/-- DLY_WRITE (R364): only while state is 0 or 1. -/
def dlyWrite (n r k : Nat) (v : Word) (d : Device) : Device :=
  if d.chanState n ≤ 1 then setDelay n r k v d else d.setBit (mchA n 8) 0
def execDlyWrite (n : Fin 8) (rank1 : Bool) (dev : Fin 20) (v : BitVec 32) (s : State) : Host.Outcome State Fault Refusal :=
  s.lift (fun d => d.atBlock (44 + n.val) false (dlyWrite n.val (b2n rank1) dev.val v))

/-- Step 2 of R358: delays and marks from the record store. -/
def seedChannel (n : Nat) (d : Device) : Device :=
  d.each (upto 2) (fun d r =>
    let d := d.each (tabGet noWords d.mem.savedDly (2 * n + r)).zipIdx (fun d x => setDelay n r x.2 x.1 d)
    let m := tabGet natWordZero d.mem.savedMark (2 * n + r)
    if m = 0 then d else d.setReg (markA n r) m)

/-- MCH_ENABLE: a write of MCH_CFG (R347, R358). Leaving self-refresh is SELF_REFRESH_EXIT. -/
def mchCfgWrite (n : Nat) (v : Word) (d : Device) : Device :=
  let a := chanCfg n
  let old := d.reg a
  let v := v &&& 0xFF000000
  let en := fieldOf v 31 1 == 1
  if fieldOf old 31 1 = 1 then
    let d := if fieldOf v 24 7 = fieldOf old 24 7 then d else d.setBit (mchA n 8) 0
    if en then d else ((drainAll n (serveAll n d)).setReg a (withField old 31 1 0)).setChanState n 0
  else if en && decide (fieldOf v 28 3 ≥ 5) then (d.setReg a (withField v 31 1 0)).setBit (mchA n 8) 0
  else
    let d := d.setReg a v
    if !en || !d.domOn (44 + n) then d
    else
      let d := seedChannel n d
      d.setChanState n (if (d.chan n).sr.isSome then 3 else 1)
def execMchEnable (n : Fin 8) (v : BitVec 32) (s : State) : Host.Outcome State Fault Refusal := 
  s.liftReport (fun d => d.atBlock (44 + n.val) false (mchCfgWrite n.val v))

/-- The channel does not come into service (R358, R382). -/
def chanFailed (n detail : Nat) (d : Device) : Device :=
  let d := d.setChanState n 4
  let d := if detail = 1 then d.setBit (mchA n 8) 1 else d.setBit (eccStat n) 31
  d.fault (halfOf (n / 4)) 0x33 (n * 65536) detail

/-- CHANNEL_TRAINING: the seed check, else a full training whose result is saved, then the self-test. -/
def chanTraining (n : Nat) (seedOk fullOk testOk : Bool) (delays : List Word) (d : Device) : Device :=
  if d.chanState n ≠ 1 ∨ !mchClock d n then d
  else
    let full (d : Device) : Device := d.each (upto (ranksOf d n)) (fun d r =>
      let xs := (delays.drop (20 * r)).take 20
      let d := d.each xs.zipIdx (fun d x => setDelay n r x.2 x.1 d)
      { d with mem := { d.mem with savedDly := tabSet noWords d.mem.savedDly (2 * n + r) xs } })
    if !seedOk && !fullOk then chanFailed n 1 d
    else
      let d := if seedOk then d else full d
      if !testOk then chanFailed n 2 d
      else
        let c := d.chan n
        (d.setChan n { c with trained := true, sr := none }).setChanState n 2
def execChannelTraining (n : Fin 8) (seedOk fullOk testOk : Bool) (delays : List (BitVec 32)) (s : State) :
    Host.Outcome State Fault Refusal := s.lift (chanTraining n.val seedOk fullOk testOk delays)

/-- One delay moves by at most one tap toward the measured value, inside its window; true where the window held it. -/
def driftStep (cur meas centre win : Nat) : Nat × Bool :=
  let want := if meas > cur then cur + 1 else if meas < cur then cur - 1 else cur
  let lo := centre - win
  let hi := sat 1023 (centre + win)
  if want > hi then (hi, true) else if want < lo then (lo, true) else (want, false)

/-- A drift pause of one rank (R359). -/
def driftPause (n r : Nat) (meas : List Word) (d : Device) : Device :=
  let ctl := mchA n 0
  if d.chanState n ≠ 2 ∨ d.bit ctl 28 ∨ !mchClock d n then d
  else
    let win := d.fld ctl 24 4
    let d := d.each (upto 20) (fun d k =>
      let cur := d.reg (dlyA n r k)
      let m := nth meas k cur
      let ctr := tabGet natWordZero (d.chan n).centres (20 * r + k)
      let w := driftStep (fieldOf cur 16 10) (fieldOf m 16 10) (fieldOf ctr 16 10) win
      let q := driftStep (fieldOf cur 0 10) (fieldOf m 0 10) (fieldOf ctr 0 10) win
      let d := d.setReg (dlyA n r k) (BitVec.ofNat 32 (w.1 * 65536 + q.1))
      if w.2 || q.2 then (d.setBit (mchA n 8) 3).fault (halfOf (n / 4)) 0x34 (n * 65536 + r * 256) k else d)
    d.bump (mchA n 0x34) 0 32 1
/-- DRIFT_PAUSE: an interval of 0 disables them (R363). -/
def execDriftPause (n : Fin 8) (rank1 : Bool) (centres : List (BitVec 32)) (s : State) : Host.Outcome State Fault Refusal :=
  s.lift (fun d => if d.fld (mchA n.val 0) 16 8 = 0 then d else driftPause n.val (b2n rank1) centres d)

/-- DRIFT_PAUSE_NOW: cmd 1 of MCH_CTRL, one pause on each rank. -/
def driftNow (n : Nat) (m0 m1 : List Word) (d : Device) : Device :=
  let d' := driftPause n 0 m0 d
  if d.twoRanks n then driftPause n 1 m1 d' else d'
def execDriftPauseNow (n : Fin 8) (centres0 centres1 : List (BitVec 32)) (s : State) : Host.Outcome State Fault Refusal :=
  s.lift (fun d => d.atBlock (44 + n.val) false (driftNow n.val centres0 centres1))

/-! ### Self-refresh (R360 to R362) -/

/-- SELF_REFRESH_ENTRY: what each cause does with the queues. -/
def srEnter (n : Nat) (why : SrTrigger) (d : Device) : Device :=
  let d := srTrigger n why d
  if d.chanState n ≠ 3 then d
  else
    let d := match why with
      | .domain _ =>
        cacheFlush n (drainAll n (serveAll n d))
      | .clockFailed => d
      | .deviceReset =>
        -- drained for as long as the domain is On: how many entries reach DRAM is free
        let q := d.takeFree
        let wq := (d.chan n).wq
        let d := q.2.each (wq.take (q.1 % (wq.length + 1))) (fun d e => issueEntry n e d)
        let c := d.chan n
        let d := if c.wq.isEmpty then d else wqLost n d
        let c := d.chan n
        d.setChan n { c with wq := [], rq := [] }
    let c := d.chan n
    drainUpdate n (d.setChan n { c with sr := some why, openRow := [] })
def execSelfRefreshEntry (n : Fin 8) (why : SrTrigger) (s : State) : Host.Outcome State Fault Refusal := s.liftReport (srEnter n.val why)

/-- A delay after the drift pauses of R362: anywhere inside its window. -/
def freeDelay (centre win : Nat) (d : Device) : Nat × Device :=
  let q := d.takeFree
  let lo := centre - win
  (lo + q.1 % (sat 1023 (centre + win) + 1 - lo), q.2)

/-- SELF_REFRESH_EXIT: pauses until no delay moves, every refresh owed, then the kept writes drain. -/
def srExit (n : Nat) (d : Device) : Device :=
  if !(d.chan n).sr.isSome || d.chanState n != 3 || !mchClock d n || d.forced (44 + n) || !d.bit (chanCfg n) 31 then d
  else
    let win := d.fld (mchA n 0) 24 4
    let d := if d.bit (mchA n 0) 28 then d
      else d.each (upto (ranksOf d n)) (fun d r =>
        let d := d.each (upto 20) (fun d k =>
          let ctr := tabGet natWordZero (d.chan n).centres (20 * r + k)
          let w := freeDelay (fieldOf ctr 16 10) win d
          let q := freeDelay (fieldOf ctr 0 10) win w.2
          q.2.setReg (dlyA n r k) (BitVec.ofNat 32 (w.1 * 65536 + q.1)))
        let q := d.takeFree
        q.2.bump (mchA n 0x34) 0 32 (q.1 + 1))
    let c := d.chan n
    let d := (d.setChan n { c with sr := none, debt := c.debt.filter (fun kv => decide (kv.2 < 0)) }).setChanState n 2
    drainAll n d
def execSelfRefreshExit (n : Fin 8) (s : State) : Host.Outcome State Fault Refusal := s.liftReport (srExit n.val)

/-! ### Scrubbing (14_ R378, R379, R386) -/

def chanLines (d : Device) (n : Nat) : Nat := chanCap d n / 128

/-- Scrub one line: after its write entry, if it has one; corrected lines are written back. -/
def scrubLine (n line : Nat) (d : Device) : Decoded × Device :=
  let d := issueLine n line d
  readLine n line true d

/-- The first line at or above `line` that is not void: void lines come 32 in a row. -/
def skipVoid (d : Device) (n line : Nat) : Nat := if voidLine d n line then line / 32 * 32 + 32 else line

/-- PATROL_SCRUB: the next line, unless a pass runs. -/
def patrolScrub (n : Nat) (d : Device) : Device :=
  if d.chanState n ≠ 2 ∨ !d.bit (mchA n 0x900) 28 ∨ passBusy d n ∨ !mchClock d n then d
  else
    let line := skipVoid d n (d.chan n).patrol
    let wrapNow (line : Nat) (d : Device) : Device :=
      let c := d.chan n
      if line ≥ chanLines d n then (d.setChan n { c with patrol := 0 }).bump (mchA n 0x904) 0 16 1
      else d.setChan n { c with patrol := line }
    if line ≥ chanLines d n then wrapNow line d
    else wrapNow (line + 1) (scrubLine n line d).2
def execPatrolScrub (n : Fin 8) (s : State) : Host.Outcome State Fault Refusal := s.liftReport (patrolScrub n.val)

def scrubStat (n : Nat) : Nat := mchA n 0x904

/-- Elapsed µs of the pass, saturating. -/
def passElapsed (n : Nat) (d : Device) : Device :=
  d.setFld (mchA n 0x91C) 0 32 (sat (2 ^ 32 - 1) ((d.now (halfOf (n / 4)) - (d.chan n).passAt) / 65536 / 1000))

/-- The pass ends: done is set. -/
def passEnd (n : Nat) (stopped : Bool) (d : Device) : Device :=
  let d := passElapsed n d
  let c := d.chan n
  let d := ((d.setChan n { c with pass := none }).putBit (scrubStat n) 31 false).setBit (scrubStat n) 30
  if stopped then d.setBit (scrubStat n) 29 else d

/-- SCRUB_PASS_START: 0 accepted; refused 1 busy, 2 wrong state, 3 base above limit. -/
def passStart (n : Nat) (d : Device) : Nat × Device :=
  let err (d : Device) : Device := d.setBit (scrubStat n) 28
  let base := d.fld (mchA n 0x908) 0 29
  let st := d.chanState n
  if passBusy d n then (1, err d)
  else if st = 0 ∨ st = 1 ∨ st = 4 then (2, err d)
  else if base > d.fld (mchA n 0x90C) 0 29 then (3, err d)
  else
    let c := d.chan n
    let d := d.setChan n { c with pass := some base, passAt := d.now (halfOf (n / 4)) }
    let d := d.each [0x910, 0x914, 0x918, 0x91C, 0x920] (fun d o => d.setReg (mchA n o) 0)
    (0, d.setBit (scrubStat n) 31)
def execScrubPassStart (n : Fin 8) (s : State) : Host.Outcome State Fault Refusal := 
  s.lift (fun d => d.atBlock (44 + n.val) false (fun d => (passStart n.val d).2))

━━━

Looking at the data above, return every line from the one with "let en := fieldOf v 31 1 == 1" down to the one with "s.liftReport (fun d", exactly and inclusively.

• _TASK RESULT_:
  let en := fieldOf v 31 1 == 1
  if fieldOf old 31 1 = 1 then
    let d := if fieldOf v 24 7 = fieldOf old 24 7 then d else d.setBit (mchA n 8) 0
    if en then d else ((drainAll n (serveAll n d)).setReg a (withField old 31 1 0)).setChanState n 0
  else if en && decide (fieldOf v 28 3 ≥ 5) then (d.setReg a (withField v 31 1 0)).setBit (mchA n 8) 0
  else
    let d := d.setReg a v
    if !en || !d.domOn (44 + n) then d
    else
      let d := seedChannel n d
      d.setChanState n (if (d.chan n).sr.isSome then 3 else 1)
def execMchEnable (n : Fin 8) (v : BitVec 32) (s : State) : Host.Outcome State Fault Refusal := 
  s.liftReport (fun d => d.atBlock (44 + n.val) false (mchCfgWrite n.val v))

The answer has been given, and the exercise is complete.